DESCRIPTION OF THE TASK => Retype the entire listing, keeping every word as it is.

DATA SHOWN =>

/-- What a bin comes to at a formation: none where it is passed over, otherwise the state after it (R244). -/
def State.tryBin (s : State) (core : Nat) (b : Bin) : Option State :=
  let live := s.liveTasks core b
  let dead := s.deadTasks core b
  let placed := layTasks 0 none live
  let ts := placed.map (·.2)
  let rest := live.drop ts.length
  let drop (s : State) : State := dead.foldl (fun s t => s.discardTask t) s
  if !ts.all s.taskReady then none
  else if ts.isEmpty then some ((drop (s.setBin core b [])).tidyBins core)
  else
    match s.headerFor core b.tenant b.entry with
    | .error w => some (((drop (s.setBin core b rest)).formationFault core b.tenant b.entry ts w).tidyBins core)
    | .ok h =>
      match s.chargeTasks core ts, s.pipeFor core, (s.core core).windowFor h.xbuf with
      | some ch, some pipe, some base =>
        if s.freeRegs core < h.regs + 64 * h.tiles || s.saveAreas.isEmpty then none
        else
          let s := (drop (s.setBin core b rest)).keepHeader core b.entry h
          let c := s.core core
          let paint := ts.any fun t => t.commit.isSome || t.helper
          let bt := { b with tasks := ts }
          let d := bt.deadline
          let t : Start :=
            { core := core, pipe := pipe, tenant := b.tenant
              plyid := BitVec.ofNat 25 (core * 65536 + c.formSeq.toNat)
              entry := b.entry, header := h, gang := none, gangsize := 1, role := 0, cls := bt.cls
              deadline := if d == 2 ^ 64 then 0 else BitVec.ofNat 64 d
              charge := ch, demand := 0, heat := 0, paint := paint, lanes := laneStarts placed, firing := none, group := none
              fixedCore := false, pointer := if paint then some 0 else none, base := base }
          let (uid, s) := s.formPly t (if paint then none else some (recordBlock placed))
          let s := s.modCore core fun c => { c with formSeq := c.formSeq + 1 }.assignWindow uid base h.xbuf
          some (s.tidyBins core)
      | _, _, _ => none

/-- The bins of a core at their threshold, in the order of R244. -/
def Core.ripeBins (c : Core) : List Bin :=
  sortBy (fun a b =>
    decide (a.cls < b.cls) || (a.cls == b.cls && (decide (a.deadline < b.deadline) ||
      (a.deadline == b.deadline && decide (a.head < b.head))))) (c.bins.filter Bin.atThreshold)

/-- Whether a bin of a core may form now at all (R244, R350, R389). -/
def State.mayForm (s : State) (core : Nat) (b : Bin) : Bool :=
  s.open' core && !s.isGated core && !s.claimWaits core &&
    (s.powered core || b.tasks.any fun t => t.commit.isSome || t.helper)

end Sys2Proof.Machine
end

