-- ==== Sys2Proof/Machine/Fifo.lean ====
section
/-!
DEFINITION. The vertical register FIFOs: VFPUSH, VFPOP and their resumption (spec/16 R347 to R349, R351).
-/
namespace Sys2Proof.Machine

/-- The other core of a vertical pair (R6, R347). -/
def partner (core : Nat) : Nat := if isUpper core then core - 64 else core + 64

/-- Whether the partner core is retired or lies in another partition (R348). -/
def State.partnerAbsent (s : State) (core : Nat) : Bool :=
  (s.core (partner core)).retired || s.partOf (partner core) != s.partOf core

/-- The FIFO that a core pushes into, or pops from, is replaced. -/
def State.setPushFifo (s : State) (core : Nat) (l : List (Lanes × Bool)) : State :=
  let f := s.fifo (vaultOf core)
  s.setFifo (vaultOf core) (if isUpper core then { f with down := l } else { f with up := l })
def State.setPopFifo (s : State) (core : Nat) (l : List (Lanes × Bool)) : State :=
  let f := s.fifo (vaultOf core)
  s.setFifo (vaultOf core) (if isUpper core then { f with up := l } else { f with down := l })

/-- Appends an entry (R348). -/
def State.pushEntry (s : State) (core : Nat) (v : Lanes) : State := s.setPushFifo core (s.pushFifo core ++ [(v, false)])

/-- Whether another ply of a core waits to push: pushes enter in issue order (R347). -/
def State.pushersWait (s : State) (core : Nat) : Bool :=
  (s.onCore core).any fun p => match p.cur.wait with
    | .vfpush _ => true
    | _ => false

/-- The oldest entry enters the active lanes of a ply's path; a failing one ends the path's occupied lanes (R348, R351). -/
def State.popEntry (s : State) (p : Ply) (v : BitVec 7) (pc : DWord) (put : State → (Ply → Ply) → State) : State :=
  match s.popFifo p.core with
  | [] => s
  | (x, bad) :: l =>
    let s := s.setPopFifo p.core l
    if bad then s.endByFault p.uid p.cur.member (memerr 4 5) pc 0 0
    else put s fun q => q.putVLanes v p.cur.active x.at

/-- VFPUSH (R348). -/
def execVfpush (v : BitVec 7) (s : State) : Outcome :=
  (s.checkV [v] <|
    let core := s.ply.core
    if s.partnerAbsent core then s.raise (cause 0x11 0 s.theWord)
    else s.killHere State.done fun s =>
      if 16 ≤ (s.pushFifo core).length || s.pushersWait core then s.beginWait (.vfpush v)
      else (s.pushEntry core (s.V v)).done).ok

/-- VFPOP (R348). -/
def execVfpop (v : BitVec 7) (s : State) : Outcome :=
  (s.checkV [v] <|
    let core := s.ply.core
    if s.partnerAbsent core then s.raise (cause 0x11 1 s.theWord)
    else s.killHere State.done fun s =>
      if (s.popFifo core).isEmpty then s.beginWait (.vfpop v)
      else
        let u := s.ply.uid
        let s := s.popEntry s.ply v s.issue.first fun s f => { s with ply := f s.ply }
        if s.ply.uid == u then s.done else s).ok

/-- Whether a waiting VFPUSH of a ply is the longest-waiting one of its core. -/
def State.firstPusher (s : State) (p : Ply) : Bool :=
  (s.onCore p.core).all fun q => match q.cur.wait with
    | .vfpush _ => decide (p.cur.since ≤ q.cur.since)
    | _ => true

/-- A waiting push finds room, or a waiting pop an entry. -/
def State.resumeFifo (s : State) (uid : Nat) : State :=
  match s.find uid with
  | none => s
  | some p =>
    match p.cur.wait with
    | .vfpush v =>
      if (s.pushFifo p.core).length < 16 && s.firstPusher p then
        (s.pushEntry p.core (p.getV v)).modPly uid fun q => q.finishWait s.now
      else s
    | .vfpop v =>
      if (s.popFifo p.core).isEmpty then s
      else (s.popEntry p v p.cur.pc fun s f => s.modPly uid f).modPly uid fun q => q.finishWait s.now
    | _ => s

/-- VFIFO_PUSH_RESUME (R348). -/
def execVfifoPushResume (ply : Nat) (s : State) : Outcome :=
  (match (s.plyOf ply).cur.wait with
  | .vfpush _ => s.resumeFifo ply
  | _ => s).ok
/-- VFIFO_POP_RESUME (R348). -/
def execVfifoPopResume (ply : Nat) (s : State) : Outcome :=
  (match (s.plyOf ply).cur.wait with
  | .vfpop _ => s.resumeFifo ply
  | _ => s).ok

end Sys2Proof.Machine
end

EXERCISE OUTPUT =>
/-- What a bin comes to at a formation: none where it is passed over, otherwise the state after it (R244). -/
def State.tryBin (s : State) (core : Nat) (b : Bin) : Option State :=
  let live := s.liveTasks core b
  let dead := s.deadTasks core b
  let placed := layTasks 0 none live
  let ts := placed.map (·.2)
  let rest := live.drop ts.length
  let drop (s : State) : State := dead.foldl (fun s t => s.discardTask t) s
  if !ts.all s.taskReady then none
  else if ts.isEmpty then some ((drop (s.setBin core b [])).tidyBins core)
  else
    match s.headerFor core b.tenant b.entry with
    | .error w => some (((drop (s.setBin core b rest)).formationFault core b.tenant b.entry ts w).tidyBins core)
    | .ok h =>
      match s.chargeTasks core ts, s.pipeFor core, (s.core core).windowFor h.xbuf with
      | some ch, some pipe, some base =>
        if s.freeRegs core < h.regs + 64 * h.tiles || s.saveAreas.isEmpty then none
        else
          let s := (drop (s.setBin core b rest)).keepHeader core b.entry h
          let c := s.core core
          let paint := ts.any fun t => t.commit.isSome || t.helper
          let bt := { b with tasks := ts }
          let d := bt.deadline
          let t : Start :=
            { core := core, pipe := pipe, tenant := b.tenant
              plyid := BitVec.ofNat 25 (core * 65536 + c.formSeq.toNat)
              entry := b.entry, header := h, gang := none, gangsize := 1, role := 0, cls := bt.cls
              deadline := if d == 2 ^ 64 then 0 else BitVec.ofNat 64 d
              charge := ch, demand := 0, heat := 0, paint := paint, lanes := laneStarts placed, firing := none, group := none
              fixedCore := false, pointer := if paint then some 0 else none, base := base }
          let (uid, s) := s.formPly t (if paint then none else some (recordBlock placed))
          let s := s.modCore core fun c => { c with formSeq := c.formSeq + 1 }.assignWindow uid base h.xbuf
          some (s.tidyBins core)
      | _, _, _ => none

/-- The bins of a core at their threshold, in the order of R244. -/
def Core.ripeBins (c : Core) : List Bin :=
  sortBy (fun a b =>
    decide (a.cls < b.cls) || (a.cls == b.cls && (decide (a.deadline < b.deadline) ||
      (a.deadline == b.deadline && decide (a.head < b.head))))) (c.bins.filter Bin.atThreshold)

/-- Whether a bin of a core may form now at all (R244, R350, R389). -/
def State.mayForm (s : State) (core : Nat) (b : Bin) : Bool :=
  s.open' core && !s.isGated core && !s.claimWaits core &&
    (s.powered core || b.tasks.any fun t => t.commit.isSome || t.helper)

end Sys2Proof.Machine
end

-- ==== Sys2Proof/Machine/Fifo.lean ====
section
/-!
DEFINITION. The vertical register FIFOs: VFPUSH, VFPOP and their resumption (spec/16 R347 to R349, R351).
-/
namespace Sys2Proof.Machine

/-- The other core of a vertical pair (R6, R347). -/
def partner (core : Nat) : Nat := if isUpper core then core - 64 else core + 64

/-- Whether the partner core is retired or lies in another partition (R348). -/
def State.partnerAbsent (s : State) (core : Nat) : Bool :=
  (s.core (partner core)).retired || s.partOf (partner core) != s.partOf core

/-- The FIFO that a core pushes into, or pops from, is replaced. -/
def State.setPushFifo (s : State) (core : Nat) (l : List (Lanes × Bool)) : State :=
  let f := s.fifo (vaultOf core)
  s.setFifo (vaultOf core) (if isUpper core then { f with down := l } else { f with up := l })
def State.setPopFifo (s : State) (core : Nat) (l : List (Lanes × Bool)) : State :=
  let f := s.fifo (vaultOf core)
  s.setFifo (vaultOf core) (if isUpper core then { f with up := l } else { f with down := l })

/-- Appends an entry (R348). -/
def State.pushEntry (s : State) (core : Nat) (v : Lanes) : State := s.setPushFifo core (s.pushFifo core ++ [(v, false)])

/-- Whether another ply of a core waits to push: pushes enter in issue order (R347). -/
def State.pushersWait (s : State) (core : Nat) : Bool :=
  (s.onCore core).any fun p => match p.cur.wait with
    | .vfpush _ => true
    | _ => false

/-- The oldest entry enters the active lanes of a ply's path; a failing one ends the path's occupied lanes (R348, R351). -/
def State.popEntry (s : State) (p : Ply) (v : BitVec 7) (pc : DWord) (put : State → (Ply → Ply) → State) : State :=
  match s.popFifo p.core with
  | [] => s
  | (x, bad) :: l =>
    let s := s.setPopFifo p.core l
    if bad then s.endByFault p.uid p.cur.member (memerr 4 5) pc 0 0
    else put s fun q => q.putVLanes v p.cur.active x.at

/-- VFPUSH (R348). -/
def execVfpush (v : BitVec 7) (s : State) : Outcome :=
  (s.checkV [v] <|
    let core := s.ply.core
    if s.partnerAbsent core then s.raise (cause 0x11 0 s.theWord)
    else s.killHere State.done fun s =>
      if 16 ≤ (s.pushFifo core).length || s.pushersWait core then s.beginWait (.vfpush v)
      else (s.pushEntry core (s.V v)).done).ok

/-- VFPOP (R348). -/
def execVfpop (v : BitVec 7) (s : State) : Outcome :=
  (s.checkV [v] <|
    let core := s.ply.core
    if s.partnerAbsent core then s.raise (cause 0x11 1 s.theWord)
    else s.killHere State.done fun s =>
      if (s.popFifo core).isEmpty then s.beginWait (.vfpop v)
      else
        let u := s.ply.uid
        let s := s.popEntry s.ply v s.issue.first fun s f => { s with ply := f s.ply }
        if s.ply.uid == u then s.done else s).ok

/-- Whether a waiting VFPUSH of a ply is the longest-waiting one of its core. -/
def State.firstPusher (s : State) (p : Ply) : Bool :=
  (s.onCore p.core).all fun q => match q.cur.wait with
    | .vfpush _ => decide (p.cur.since ≤ q.cur.since)
    | _ => true

/-- A waiting push finds room, or a waiting pop an entry. -/
def State.resumeFifo (s : State) (uid : Nat) : State :=
  match s.find uid with
  | none => s
  | some p =>
    match p.cur.wait with
    | .vfpush v =>
      if (s.pushFifo p.core).length < 16 && s.firstPusher p then
        (s.pushEntry p.core (p.getV v)).modPly uid fun q => q.finishWait s.now
      else s
    | .vfpop v =>
      if (s.popFifo p.core).isEmpty then s
      else (s.popEntry p v p.cur.pc fun s f => s.modPly uid f).modPly uid fun q => q.finishWait s.now
    | _ => s

/-- VFIFO_PUSH_RESUME (R348). -/
def execVfifoPushResume (ply : Nat) (s : State) : Outcome :=
  (match (s.plyOf ply).cur.wait with
  | .vfpush _ => s.resumeFifo ply
  | _ => s).ok
/-- VFIFO_POP_RESUME (R348). -/
def execVfifoPopResume (ply : Nat) (s : State) : Outcome :=
  (match (s.plyOf ply).cur.wait with
  | .vfpop _ => s.resumeFifo ply
  | _ => s).ok

end Sys2Proof.Machine
end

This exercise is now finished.